DYKSTRA: I don’t know. I don’t have any way of knowing. I don’t see him in action. I think it would be interesting to talk to people who have. People who have visited him in his office, people who see him in Washington, people who don’t have a vested interest in the answer. But I don’t see him, I haven’t been there. I’ve been working on my campaign and on my issues and meeting as many people in South Dakota as I can. I think, just from personal experience, I can tell you that it creates its own unique challenges. But how he deals with that and how those affect his performance, I can’t comment; I don’t know. I think it would be flippant for them to argue that it doesn’t affect him, or that it doesn’t require some adjustments. But I just don’t have the information to be able to tell you what that is.
EB: How is your candidacy, Joel, hurt by his decision not to debate?

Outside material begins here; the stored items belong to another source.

-- ==== Sys2Proof/Laws/Crc.lean ====
section
/-! SUPPORT. What the checksum functions do: the loop over an appended string (40_checksum R103) and one bit of the step. -/

namespace Sys2Proof.Machine

@[simp] theorem crc8Run_nil (poly c : Byte) : crc8Run poly c [] = c := rfl
@[simp] theorem crc8Run_cons (poly c b : Byte) (bs : List Byte) :
    crc8Run poly c (b :: bs) = crc8Run poly (crc8Upd poly c b) bs := rfl

/-- The loop continues over what is appended (R103). -/
theorem crc8Run_append (poly c : Byte) (s t : List Byte) :
    crc8Run poly c (s ++ t) = crc8Run poly (crc8Run poly c s) t := by
  induction s generalizing c with
  | nil => rfl
  | cons b s ih => simp [ih]

/-- With no final exclusive-or the checksum is the loop's result (R102). -/
theorem crc8_eq (cfg : Config) (s : List Byte) : crc8 cfg s = crc8Run cfg.crcPoly cfg.crcInit s := by
  simp [crc8, Params.crcXorOut]

/-- One byte more is one step more (R103). -/
theorem crc8_append_singleton (cfg : Config) (s : List Byte) (b : Byte) :
    crc8 cfg (s ++ [b]) = crc8Upd cfg.crcPoly (crc8 cfg s) b := by
  simp [crc8_eq, crc8Run_append]

/-- One bit of the step is linear in the register. -/
theorem crcShift_xor (poly x y : Byte) :
    crcShift poly (x ^^^ y) = crcShift poly x ^^^ crcShift poly y := by
  unfold crcShift
  rw [BitVec.msb_xor]
  cases x.msb <;> cases y.msb <;> simp [BitVec.shiftLeft_xor_distrib]
  · ac_rfl
  · ac_rfl
  · rw [BitVec.xor_assoc, ← BitVec.xor_assoc poly, BitVec.xor_comm poly, BitVec.xor_assoc, BitVec.xor_self,
      BitVec.xor_zero]

/-- `n` bits of the step are linear in the register. -/
theorem crcShifts_xor (poly : Byte) (n : Nat) (x y : Byte) : crcShifts poly n (x ^^^ y) = crcShifts poly n x ^^^ crcShifts poly n y := by
  induction n generalizing x y with
  | zero => rfl
  | succ n ih => simp [crcShifts, crcShift_xor, ih]

/-- A polynomial with its lowest term loses no bit: only 0 is shifted to 0. -/
theorem crcShift_eq_zero (poly r : Byte) (hp : poly.getLsbD 0 = true) (h : crcShift poly r = 0) : r = 0 := by
  revert h hp
  unfold crcShift
  by_cases hm : r.msb = true
  · rw [if_pos hm]; intro hp h
    have : (r <<< 1 ^^^ poly).getLsbD 0 = false := by rw [h]; rfl
    simp at this
    rw [← BitVec.getLsbD_eq_getElem] at this
    rw [hp] at this; cases this
  · rw [if_neg hm]; intro _ h
    apply BitVec.eq_of_getLsbD_eq
    intro i hi
    by_cases h7 : i = 7
    · subst h7; simpa [BitVec.msb_eq_getLsbD_last] using hm
    · have : (r <<< 1).getLsbD (i+1) = false := by rw [h]; simp
      rw [BitVec.getLsbD_shiftLeft] at this
      simp at this; simpa using this (by omega)

theorem crcShifts_eq_zero (poly : Byte) (hp : poly.getLsbD 0 = true) (n : Nat) (x : Byte) (h : crcShifts poly n x = 0) : x = 0 := by
  induction n generalizing x with
  | zero => exact h
  | succ n ih => exact crcShift_eq_zero poly x hp (ih _ h)

@[simp] theorem frameBytes_length (t : Byte) (payload : List Byte) (k : Byte) :
    (frameBytes t payload k).length = payload.length + 4 := by simp [frameBytes]

end Sys2Proof.Machine
end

DYKSTRA: I think it was in exactly the way that they calculated that it would be. It’s their decision to avoid debates because of the exposure that that would offer to me and my campaign. I think it’s pretty clear that he happily comes in here and talks to you on video. He’s done the same in other places and other times, so I don’t think it’s really a question of not being able to handle the challenge of talking in a joint appearance. It’s more a matter of them believing that the risks of avoiding the debate were less than the costs of doing them.
EB: Aren’t you going to have to go negative to get voters’ attention? And I say that, it sounds like I’m saying it in a bad way. But I’m trying to say that you’re going to have to get people’s attention here. You’re going to have to get out there and sort of force the issue and strategically don’t you need to take that step if you don’t have a debate as a tool in educating voters?

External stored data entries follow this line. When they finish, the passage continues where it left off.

/-! `State.stageAtt` -/
@[simp] theorem State.stageAtt_cfg (a b c : Half) : (s.stageAtt a b c).cfg = s.cfg := rfl
@[simp] theorem State.stageAtt_rcCh (a b c : Half) : (s.stageAtt a b c).rcCh = s.rcCh := rfl
@[simp] theorem State.stageAtt_rcValid (a b c : Half) : (s.stageAtt a b c).rcValid = s.rcValid := rfl
@[simp] theorem State.stageAtt_rcFailsafe (a b c : Half) : (s.stageAtt a b c).rcFailsafe = s.rcFailsafe := rfl
@[simp] theorem State.stageAtt_rxState (a b c : Half) : (s.stageAtt a b c).rxState = s.rxState := rfl
@[simp] theorem State.stageAtt_rxLen (a b c : Half) : (s.stageAtt a b c).rxLen = s.rxLen := rfl
@[simp] theorem State.stageAtt_rxType (a b c : Half) : (s.stageAtt a b c).rxType = s.rxType := rfl
@[simp] theorem State.stageAtt_rxCnt (a b c : Half) : (s.stageAtt a b c).rxCnt = s.rxCnt := rfl
@[simp] theorem State.stageAtt_rxCrc (a b c : Half) : (s.stageAtt a b c).rxCrc = s.rxCrc := rfl
@[simp] theorem State.stageAtt_rxBuf (a b c : Half) : (s.stageAtt a b c).rxBuf = s.rxBuf := rfl
@[simp] theorem State.stageAtt_attRoll (a b c : Half) : (s.stageAtt a b c).attRoll = a := rfl
@[simp] theorem State.stageAtt_attPitch (a b c : Half) : (s.stageAtt a b c).attPitch = b := rfl
@[simp] theorem State.stageAtt_attYaw (a b c : Half) : (s.stageAtt a b c).attYaw = c := rfl
@[simp] theorem State.stageAtt_baroAlt (a b c : Half) : (s.stageAtt a b c).baroAlt = s.baroAlt := rfl
@[simp] theorem State.stageAtt_baroVario (a b c : Half) : (s.stageAtt a b c).baroVario = s.baroVario := rfl
@[simp] theorem State.stageAtt_batVoltage (a b c : Half) : (s.stageAtt a b c).batVoltage = s.batVoltage := rfl
@[simp] theorem State.stageAtt_batCurrent (a b c : Half) : (s.stageAtt a b c).batCurrent = s.batCurrent := rfl
@[simp] theorem State.stageAtt_batFuel (a b c : Half) : (s.stageAtt a b c).batFuel = s.batFuel := rfl
@[simp] theorem State.stageAtt_batPercent (a b c : Half) : (s.stageAtt a b c).batPercent = s.batPercent := rfl
@[simp] theorem State.stageAtt_gpsLat (a b c : Half) : (s.stageAtt a b c).gpsLat = s.gpsLat := rfl
@[simp] theorem State.stageAtt_gpsLon (a b c : Half) : (s.stageAtt a b c).gpsLon = s.gpsLon := rfl
@[simp] theorem State.stageAtt_gpsAlt (a b c : Half) : (s.stageAtt a b c).gpsAlt = s.gpsAlt := rfl
@[simp] theorem State.stageAtt_gpsSpeed (a b c : Half) : (s.stageAtt a b c).gpsSpeed = s.gpsSpeed := rfl
@[simp] theorem State.stageAtt_gpsCourse (a b c : Half) : (s.stageAtt a b c).gpsCourse = s.gpsCourse := rfl
@[simp] theorem State.stageAtt_gpsSats (a b c : Half) : (s.stageAtt a b c).gpsSats = s.gpsSats := rfl
@[simp] theorem State.stageAtt_fmId (a b c : Half) : (s.stageAtt a b c).fmId = s.fmId := rfl
@[simp] theorem State.stageAtt_fmArmed (a b c : Half) : (s.stageAtt a b c).fmArmed = s.fmArmed := rfl
@[simp] theorem State.stageAtt_fmSlot (a b c : Half) : (s.stageAtt a b c).fmSlot = s.fmSlot := rfl
@[simp] theorem State.stageAtt_tlmLast (a b c : Half) : (s.stageAtt a b c).tlmLast = s.tlmLast := rfl
@[simp] theorem State.stageAtt_tlmIdx (a b c : Half) : (s.stageAtt a b c).tlmIdx = s.tlmIdx := rfl
@[simp] theorem State.stageAtt_draws (a b c : Half) : (s.stageAtt a b c).draws = s.draws := rfl
@[simp] theorem State.stageAtt_inbox (a b c : Half) : (s.stageAtt a b c).inbox = s.inbox := rfl
@[simp] theorem State.stageAtt_rsps (a b c : Half) : (s.stageAtt a b c).rsps = s.rsps := rfl

/-! `State.stageBaro` -/
@[simp] theorem State.stageBaro_cfg (a : Word) (b : Half) : (s.stageBaro a b).cfg = s.cfg := rfl
@[simp] theorem State.stageBaro_rcCh (a : Word) (b : Half) : (s.stageBaro a b).rcCh = s.rcCh := rfl
@[simp] theorem State.stageBaro_rcValid (a : Word) (b : Half) : (s.stageBaro a b).rcValid = s.rcValid := rfl
@[simp] theorem State.stageBaro_rcFailsafe (a : Word) (b : Half) : (s.stageBaro a b).rcFailsafe = s.rcFailsafe := rfl
@[simp] theorem State.stageBaro_rxState (a : Word) (b : Half) : (s.stageBaro a b).rxState = s.rxState := rfl
@[simp] theorem State.stageBaro_rxLen (a : Word) (b : Half) : (s.stageBaro a b).rxLen = s.rxLen := rfl
@[simp] theorem State.stageBaro_rxType (a : Word) (b : Half) : (s.stageBaro a b).rxType = s.rxType := rfl
@[simp] theorem State.stageBaro_rxCnt (a : Word) (b : Half) : (s.stageBaro a b).rxCnt = s.rxCnt := rfl
@[simp] theorem State.stageBaro_rxCrc (a : Word) (b : Half) : (s.stageBaro a b).rxCrc = s.rxCrc := rfl
@[simp] theorem State.stageBaro_rxBuf (a : Word) (b : Half) : (s.stageBaro a b).rxBuf = s.rxBuf := rfl
@[simp] theorem State.stageBaro_attRoll (a : Word) (b : Half) : (s.stageBaro a b).attRoll = s.attRoll := rfl
@[simp] theorem State.stageBaro_attPitch (a : Word) (b : Half) : (s.stageBaro a b).attPitch = s.attPitch := rfl
@[simp] theorem State.stageBaro_attYaw (a : Word) (b : Half) : (s.stageBaro a b).attYaw = s.attYaw := rfl
@[simp] theorem State.stageBaro_baroAlt (a : Word) (b : Half) : (s.stageBaro a b).baroAlt = a := rfl
@[simp] theorem State.stageBaro_baroVario (a : Word) (b : Half) : (s.stageBaro a b).baroVario = b := rfl
@[simp] theorem State.stageBaro_batVoltage (a : Word) (b : Half) : (s.stageBaro a b).batVoltage = s.batVoltage := rfl
@[simp] theorem State.stageBaro_batCurrent (a : Word) (b : Half) : (s.stageBaro a b).batCurrent = s.batCurrent := rfl
@[simp] theorem State.stageBaro_batFuel (a : Word) (b : Half) : (s.stageBaro a b).batFuel = s.batFuel := rfl
@[simp] theorem State.stageBaro_batPercent (a : Word) (b : Half) : (s.stageBaro a b).batPercent = s.batPercent := rfl
@[simp] theorem State.stageBaro_gpsLat (a : Word) (b : Half) : (s.stageBaro a b).gpsLat = s.gpsLat := rfl
@[simp] theorem State.stageBaro_gpsLon (a : Word) (b : Half) : (s.stageBaro a b).gpsLon = s.gpsLon := rfl
@[simp] theorem State.stageBaro_gpsAlt (a : Word) (b : Half) : (s.stageBaro a b).gpsAlt = s.gpsAlt := rfl
@[simp] theorem State.stageBaro_gpsSpeed (a : Word) (b : Half) : (s.stageBaro a b).gpsSpeed = s.gpsSpeed := rfl
@[simp] theorem State.stageBaro_gpsCourse (a : Word) (b : Half) : (s.stageBaro a b).gpsCourse = s.gpsCourse := rfl
@[simp] theorem State.stageBaro_gpsSats (a : Word) (b : Half) : (s.stageBaro a b).gpsSats = s.gpsSats := rfl
@[simp] theorem State.stageBaro_fmId (a : Word) (b : Half) : (s.stageBaro a b).fmId = s.fmId := rfl
@[simp] theorem State.stageBaro_fmArmed (a : Word) (b : Half) : (s.stageBaro a b).fmArmed = s.fmArmed := rfl
@[simp] theorem State.stageBaro_fmSlot (a : Word) (b : Half) : (s.stageBaro a b).fmSlot = s.fmSlot := rfl
@[simp] theorem State.stageBaro_tlmLast (a : Word) (b : Half) : (s.stageBaro a b).tlmLast = s.tlmLast := rfl
@[simp] theorem State.stageBaro_tlmIdx (a : Word) (b : Half) : (s.stageBaro a b).tlmIdx = s.tlmIdx := rfl
@[simp] theorem State.stageBaro_draws (a : Word) (b : Half) : (s.stageBaro a b).draws = s.draws := rfl
@[simp] theorem State.stageBaro_inbox (a : Word) (b : Half) : (s.stageBaro a b).inbox = s.inbox := rfl
@[simp] theorem State.stageBaro_rsps (a : Word) (b : Half) : (s.stageBaro a b).rsps = s.rsps := rfl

DYKSTRA: I don’t think so. Now we will, obviously, have to draw some distinctions, and we need to make sure that the voters understand what’s at stake in this election. But I don’t think that it should be necessary for us to get into the muck and become personal in our efforts.

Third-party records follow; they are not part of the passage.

/-! The response of an operation (30_encoding R77, R79). -/

/-- An operation other than RX.BYTE answers OK when its unit and its sensor kind are built, and else ILLEGAL. -/
theorem exec_eq_finish (s : State) {i : Instr} (hw : i.onWire = false) (hb : ∀ b, i ≠ .rxByte b) :
    ∃ (u : State) (r : List Byte), u.rsps = s.rsps ∧ u.inbox = s.inbox ∧
      exec i s = finish (!unitAbsent s.cfg i) s (u.answer (.ok r)) := by
  cases i
  case rxByte b => exact absurd rfl (hb b)
  case crcUpd | crcBlk | crcChk | rxRst => refine ⟨_, _, ?_, ?_, rfl⟩ <;> rfl
  case rcDec | rcEnc | rcTous | rcToraw | rcGet | rcStat | fmHandle =>
    rw [unitAbsent, Bool.not_not]
    refine ⟨_, _, ?_, ?_, rfl⟩ <;> rfl
  case tlmSetatt | tlmSetbaro | tlmSetbat | tlmSetgps | lsDec =>
    rw [unitAbsent, Bool.not_or, Bool.not_not, Bool.not_not]
    refine ⟨_, _, ?_, ?_, rfl⟩ <;> rfl
  case tlmSetfm id armed =>
    rw [unitAbsent, Bool.not_or, Bool.not_not, Bool.not_not, exec, execTlmSetfm]
    cases fmIdOf id <;> (refine ⟨_, _, ?_, ?_, rfl⟩ <;> rfl)
  case fmSet id channel min max =>
    rw [unitAbsent, Bool.not_not, exec, execFmSet]
    cases fmIdOf id <;> cases channelOf channel <;> (refine ⟨_, _, ?_, ?_, rfl⟩ <;> rfl)
  case tlmUpdate now =>
    rw [unitAbsent, Bool.not_or, Bool.not_not, Bool.not_not, Bool.and_comm, exec, execTlmUpdate]
    split <;> (refine ⟨_, _, ?_, ?_, rfl⟩ <;> rfl)
  case tlmSendnext =>
    rw [unitAbsent, Bool.not_or, Bool.not_not, Bool.not_not, Bool.and_comm, exec, execTlmSendnext]
    split <;> (refine ⟨_, _, ?_, ?_, rfl⟩ <;> rfl)
  case tlmSend kind =>
    by_cases hk : kind.toNat < 5
    · have hguard : (!unitAbsent s.cfg (.tlmSend kind)) = (s.cfg.enTlm && kindOn s.cfg kind.toNat) := by
        simp [unitAbsent, hk]
      rw [hguard, exec_tlmSend_of_lt hk]
      refine ⟨s, _, rfl, rfl, rfl⟩
    · have hguard : (!unitAbsent s.cfg (.tlmSend kind)) = s.cfg.enTlm := by
        simp [unitAbsent, hk]
      rw [hguard, exec_tlmSend_of_ge (Nat.le_of_not_lt hk)]
      exact ⟨s, [], rfl, rfl, rfl⟩
  all_goals cases hw

/-- An operation that only answers changes the response list alone, built or not. -/
theorem finish_answer (built : Bool) (s : State) (r : Response) :
    ∃ bytes, finish built s (s.answer r) = .next (told s bytes) := by
  cases built <;> exact ⟨_, rfl⟩

theorem receive_status (s : State) (b : Byte) : ∃ (status : Byte) (result : List Byte),
    (s.receive b).rsps = s.rsps ++ [status :: result] ∧ (status = 0x01 ∨ status = 0x02 ∨ status = 0x03) := by
  rw [receive_rsps]
  rcases rxStep_cases b s with
    ⟨_, h⟩ | ⟨_, _, _, h⟩ | ⟨_, _, h⟩ | ⟨_, h⟩ | ⟨_, h⟩ | ⟨_, _, h⟩ | ⟨_, _, h⟩ <;> rw [h]
  case inr.inr.inr.inr.inr.inl => exact ⟨0x02, _, rfl, by decide⟩
  case inr.inr.inl | inr.inr.inr.inr.inr.inr => exact ⟨0x03, _, rfl, by decide⟩
  all_goals exact ⟨0x01, _, rfl, by decide⟩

Our numbers show our penetration at a fairly high level considering we haven’t been on TV yet, and the most recent publicity, all of the news and the editorials and everything else that surrounds the whole discussion about debates has helped that a lot. So I think we’re probably in pretty good footing in terms of name ID and awareness. Now we just have to help draw the lines about what’s at stake in this election. I think it’s much more likely that the negative will come from the other side. They’re the guys with the big national campaign, and the track record, and the millions of dollars to spend on attack ads. We’ve got some principles that limit us, and I’m going to be true to those.
EB: Are you saying that Tim Johnson doesn’t have principles?
DYKSTRA: No, I’m saying that his campaign staff has a track record of certain … and I haven’t heard them make a commitment that they won’t do that, so I’m watching with interest.